### Supplied entries

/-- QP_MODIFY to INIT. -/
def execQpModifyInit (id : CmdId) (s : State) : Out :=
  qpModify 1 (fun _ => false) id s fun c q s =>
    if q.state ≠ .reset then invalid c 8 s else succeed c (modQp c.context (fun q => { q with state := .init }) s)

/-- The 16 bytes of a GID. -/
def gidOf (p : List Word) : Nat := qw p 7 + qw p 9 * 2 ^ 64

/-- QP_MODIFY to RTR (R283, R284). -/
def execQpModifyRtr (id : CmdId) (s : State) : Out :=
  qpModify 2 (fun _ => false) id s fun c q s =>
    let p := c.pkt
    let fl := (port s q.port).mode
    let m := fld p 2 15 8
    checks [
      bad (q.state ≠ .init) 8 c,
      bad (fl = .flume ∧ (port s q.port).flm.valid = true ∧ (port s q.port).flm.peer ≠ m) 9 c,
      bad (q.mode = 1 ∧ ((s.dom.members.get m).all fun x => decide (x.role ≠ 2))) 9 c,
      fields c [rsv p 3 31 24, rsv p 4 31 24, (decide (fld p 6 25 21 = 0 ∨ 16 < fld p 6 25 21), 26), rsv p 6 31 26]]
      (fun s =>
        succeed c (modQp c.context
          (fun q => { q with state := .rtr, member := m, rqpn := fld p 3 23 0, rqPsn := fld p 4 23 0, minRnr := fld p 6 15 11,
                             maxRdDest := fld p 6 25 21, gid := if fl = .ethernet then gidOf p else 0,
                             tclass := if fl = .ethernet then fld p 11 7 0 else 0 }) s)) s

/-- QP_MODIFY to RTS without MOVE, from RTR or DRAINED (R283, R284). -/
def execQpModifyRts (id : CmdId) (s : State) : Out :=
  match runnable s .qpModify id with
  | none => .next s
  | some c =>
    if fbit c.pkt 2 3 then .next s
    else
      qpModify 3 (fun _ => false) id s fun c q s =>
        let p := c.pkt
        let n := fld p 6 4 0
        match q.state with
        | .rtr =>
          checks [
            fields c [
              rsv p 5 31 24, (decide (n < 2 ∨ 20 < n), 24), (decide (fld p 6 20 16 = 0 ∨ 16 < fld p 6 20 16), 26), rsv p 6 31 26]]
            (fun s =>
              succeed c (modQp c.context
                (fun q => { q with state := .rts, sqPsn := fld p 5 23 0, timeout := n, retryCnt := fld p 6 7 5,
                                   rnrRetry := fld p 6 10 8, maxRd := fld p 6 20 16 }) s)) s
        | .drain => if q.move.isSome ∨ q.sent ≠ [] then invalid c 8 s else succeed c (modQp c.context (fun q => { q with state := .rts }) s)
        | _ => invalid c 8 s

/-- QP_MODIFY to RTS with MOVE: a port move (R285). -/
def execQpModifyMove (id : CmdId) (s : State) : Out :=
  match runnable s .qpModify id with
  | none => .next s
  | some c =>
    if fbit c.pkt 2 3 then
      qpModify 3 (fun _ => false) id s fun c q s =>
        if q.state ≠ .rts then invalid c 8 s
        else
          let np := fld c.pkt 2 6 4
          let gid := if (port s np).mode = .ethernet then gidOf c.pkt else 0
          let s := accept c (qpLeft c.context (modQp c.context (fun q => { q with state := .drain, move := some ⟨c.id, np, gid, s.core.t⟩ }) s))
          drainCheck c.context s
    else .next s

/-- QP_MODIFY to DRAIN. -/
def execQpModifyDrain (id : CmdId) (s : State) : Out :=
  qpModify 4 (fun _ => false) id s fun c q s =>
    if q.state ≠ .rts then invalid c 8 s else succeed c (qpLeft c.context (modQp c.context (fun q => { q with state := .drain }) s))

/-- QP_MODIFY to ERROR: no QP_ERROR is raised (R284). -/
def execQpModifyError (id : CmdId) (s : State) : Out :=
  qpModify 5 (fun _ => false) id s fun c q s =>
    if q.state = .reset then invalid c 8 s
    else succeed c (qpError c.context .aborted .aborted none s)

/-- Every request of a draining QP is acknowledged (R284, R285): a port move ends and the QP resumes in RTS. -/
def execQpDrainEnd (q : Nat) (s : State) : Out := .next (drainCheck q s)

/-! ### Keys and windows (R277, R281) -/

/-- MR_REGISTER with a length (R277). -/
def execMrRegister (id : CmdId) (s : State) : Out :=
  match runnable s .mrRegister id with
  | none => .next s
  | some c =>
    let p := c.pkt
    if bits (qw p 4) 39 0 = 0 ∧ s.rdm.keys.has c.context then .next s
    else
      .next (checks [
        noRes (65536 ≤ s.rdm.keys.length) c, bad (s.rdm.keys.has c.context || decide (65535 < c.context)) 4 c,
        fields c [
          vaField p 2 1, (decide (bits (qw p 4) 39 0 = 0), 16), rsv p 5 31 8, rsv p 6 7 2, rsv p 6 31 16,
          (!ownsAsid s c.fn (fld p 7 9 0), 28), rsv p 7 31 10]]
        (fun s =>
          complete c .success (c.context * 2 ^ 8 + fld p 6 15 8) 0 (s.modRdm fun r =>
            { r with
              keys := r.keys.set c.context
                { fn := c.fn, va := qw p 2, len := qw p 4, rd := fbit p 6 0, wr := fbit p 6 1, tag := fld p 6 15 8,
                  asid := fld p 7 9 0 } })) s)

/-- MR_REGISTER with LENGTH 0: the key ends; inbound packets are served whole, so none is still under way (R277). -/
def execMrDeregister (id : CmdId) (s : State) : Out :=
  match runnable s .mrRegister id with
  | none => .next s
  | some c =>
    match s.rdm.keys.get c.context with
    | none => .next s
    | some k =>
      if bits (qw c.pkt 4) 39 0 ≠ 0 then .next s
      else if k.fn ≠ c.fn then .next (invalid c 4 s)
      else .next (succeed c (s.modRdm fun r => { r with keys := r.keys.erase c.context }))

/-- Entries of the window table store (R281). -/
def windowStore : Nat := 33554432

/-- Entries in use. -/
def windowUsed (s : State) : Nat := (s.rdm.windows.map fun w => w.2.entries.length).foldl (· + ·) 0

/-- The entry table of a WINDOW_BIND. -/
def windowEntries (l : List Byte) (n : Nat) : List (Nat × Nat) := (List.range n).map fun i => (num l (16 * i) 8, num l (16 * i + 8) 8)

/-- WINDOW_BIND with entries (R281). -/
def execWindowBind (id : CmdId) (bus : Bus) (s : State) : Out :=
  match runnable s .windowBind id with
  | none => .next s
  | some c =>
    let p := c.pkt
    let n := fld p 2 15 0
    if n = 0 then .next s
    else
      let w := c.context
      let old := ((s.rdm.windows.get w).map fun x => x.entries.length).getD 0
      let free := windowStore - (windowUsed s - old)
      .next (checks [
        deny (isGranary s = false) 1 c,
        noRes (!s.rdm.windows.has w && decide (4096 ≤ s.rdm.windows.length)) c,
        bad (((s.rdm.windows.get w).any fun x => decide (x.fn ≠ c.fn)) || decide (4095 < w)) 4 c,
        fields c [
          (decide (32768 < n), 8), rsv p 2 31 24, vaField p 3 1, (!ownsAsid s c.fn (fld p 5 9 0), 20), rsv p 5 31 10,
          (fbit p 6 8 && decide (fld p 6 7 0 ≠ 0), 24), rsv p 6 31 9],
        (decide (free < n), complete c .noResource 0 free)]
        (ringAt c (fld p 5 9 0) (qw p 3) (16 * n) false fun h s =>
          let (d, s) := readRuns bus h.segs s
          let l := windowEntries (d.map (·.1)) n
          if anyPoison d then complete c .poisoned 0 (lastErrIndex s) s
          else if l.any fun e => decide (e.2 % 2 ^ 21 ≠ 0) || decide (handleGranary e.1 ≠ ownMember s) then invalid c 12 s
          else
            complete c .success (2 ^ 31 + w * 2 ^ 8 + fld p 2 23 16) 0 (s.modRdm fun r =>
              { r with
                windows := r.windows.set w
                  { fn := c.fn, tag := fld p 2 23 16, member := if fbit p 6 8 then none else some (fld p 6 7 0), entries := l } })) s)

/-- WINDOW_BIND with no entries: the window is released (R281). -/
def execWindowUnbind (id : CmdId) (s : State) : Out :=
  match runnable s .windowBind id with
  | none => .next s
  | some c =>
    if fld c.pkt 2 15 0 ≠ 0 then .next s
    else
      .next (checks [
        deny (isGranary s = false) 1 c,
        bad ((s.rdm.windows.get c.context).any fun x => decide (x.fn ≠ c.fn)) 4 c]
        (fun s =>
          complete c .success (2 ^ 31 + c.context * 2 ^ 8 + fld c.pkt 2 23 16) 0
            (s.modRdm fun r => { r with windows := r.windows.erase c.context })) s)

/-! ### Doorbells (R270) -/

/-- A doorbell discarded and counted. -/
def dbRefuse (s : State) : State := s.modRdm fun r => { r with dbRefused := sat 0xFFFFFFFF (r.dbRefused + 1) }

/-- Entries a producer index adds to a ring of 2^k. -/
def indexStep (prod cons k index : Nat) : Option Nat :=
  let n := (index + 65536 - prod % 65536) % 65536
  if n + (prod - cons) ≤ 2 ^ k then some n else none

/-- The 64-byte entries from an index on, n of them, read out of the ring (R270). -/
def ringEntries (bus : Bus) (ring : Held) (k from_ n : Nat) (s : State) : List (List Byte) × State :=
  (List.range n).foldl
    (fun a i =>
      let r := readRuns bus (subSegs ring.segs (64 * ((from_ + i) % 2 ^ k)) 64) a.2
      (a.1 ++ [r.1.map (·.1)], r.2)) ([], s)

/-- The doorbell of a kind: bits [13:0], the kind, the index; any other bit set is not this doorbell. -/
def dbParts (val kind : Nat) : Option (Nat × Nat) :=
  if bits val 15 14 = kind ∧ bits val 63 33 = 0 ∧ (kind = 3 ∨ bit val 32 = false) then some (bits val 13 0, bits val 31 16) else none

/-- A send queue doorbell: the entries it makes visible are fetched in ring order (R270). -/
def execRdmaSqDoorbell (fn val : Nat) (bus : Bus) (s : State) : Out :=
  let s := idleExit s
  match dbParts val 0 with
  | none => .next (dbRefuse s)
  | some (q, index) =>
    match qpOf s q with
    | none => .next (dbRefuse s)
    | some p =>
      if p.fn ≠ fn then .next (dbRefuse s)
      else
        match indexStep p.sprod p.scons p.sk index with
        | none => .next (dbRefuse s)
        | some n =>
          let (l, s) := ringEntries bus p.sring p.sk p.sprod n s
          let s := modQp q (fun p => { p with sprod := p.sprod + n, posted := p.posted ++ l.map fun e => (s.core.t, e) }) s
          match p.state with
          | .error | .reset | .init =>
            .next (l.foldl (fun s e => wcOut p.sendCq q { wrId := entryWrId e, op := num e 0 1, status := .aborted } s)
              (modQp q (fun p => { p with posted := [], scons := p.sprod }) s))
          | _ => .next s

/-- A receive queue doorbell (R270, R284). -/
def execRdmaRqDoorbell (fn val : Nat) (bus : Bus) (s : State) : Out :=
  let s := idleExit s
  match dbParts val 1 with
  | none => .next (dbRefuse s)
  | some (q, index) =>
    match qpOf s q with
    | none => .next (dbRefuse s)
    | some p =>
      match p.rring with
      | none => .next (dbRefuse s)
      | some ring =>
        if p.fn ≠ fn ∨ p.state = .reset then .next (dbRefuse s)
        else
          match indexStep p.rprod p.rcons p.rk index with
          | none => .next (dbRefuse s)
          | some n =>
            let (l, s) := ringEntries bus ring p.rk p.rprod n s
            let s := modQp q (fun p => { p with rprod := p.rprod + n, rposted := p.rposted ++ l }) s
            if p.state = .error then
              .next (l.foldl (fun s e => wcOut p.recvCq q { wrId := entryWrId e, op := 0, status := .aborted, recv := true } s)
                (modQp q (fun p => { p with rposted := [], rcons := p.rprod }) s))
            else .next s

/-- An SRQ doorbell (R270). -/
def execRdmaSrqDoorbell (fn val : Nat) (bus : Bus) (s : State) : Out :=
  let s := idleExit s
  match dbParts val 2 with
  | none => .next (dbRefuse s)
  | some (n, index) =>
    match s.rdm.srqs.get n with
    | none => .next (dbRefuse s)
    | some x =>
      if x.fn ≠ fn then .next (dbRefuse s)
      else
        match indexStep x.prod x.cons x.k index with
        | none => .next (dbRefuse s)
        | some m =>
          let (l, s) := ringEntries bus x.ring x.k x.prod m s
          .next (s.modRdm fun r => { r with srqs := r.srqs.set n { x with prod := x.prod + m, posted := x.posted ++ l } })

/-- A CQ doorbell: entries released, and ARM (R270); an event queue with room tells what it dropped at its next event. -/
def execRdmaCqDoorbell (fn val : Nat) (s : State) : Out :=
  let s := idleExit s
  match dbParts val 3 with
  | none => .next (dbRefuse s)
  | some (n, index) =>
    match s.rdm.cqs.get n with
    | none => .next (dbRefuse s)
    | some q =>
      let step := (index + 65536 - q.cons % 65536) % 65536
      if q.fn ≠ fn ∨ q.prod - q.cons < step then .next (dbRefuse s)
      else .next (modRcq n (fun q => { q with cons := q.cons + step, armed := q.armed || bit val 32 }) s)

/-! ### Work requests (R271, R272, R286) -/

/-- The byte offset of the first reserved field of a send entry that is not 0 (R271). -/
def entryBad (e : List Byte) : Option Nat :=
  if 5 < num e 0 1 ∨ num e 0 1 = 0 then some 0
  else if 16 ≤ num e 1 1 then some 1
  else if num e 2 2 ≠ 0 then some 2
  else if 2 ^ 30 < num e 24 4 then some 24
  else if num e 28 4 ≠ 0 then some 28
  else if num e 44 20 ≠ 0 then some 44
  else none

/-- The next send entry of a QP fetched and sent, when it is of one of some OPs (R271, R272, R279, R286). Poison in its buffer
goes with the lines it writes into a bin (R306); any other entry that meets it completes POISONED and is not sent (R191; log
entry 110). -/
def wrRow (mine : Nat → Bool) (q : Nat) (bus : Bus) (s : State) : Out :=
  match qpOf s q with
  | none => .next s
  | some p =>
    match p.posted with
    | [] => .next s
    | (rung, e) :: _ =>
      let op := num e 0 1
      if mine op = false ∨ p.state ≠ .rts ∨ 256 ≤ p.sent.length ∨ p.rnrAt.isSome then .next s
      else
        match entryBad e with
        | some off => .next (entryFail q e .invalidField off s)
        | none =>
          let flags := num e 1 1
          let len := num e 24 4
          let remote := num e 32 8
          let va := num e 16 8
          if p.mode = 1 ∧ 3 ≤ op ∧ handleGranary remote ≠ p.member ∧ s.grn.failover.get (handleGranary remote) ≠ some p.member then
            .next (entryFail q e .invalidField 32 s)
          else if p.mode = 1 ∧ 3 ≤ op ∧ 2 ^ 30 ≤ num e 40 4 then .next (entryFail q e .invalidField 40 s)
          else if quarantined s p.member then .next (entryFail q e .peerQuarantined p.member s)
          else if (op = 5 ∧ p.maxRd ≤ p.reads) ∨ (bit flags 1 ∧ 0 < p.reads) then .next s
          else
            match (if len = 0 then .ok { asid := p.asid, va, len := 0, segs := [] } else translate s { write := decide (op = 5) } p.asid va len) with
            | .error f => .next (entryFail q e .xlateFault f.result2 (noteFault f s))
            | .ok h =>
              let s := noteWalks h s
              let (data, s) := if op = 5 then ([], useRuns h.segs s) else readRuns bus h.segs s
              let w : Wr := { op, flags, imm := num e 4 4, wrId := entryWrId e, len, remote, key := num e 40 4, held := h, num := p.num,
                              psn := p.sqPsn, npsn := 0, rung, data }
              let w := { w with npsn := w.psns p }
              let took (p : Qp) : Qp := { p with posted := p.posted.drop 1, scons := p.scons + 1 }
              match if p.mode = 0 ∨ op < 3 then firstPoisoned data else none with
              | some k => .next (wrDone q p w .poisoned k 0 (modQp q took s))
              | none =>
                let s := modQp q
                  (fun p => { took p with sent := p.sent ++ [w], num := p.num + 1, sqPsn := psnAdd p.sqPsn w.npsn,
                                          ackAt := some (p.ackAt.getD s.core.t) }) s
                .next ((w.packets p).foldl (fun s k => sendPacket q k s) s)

### Description of the task
Return the span of lines in the data above that opens at the line with "qpModify 2 (fun" and closes at the line with "sqPsn := fld", exactly, ends included, nothing else.

### Exercise response
  qpModify 2 (fun _ => false) id s fun c q s =>
    let p := c.pkt
    let fl := (port s q.port).mode
    let m := fld p 2 15 8
    checks [
      bad (q.state ≠ .init) 8 c,
      bad (fl = .flume ∧ (port s q.port).flm.valid = true ∧ (port s q.port).flm.peer ≠ m) 9 c,
      bad (q.mode = 1 ∧ ((s.dom.members.get m).all fun x => decide (x.role ≠ 2))) 9 c,
      fields c [rsv p 3 31 24, rsv p 4 31 24, (decide (fld p 6 25 21 = 0 ∨ 16 < fld p 6 25 21), 26), rsv p 6 31 26]]
      (fun s =>
        succeed c (modQp c.context
          (fun q => { q with state := .rtr, member := m, rqpn := fld p 3 23 0, rqPsn := fld p 4 23 0, minRnr := fld p 6 15 11,
                             maxRdDest := fld p 6 25 21, gid := if fl = .ethernet then gidOf p else 0,
                             tclass := if fl = .ethernet then fld p 11 7 0 else 0 }) s)) s

/-- QP_MODIFY to RTS without MOVE, from RTR or DRAINED (R283, R284). -/
def execQpModifyRts (id : CmdId) (s : State) : Out :=
  match runnable s .qpModify id with
  | none => .next s
  | some c =>
    if fbit c.pkt 2 3 then .next s
    else
      qpModify 3 (fun _ => false) id s fun c q s =>
        let p := c.pkt
        let n := fld p 6 4 0
        match q.state with
        | .rtr =>
          checks [
            fields c [
              rsv p 5 31 24, (decide (n < 2 ∨ 20 < n), 24), (decide (fld p 6 20 16 = 0 ∨ 16 < fld p 6 20 16), 26), rsv p 6 31 26]]
            (fun s =>
              succeed c (modQp c.context
                (fun q => { q with state := .rts, sqPsn := fld p 5 23 0, timeout := n, retryCnt := fld p 6 7 5,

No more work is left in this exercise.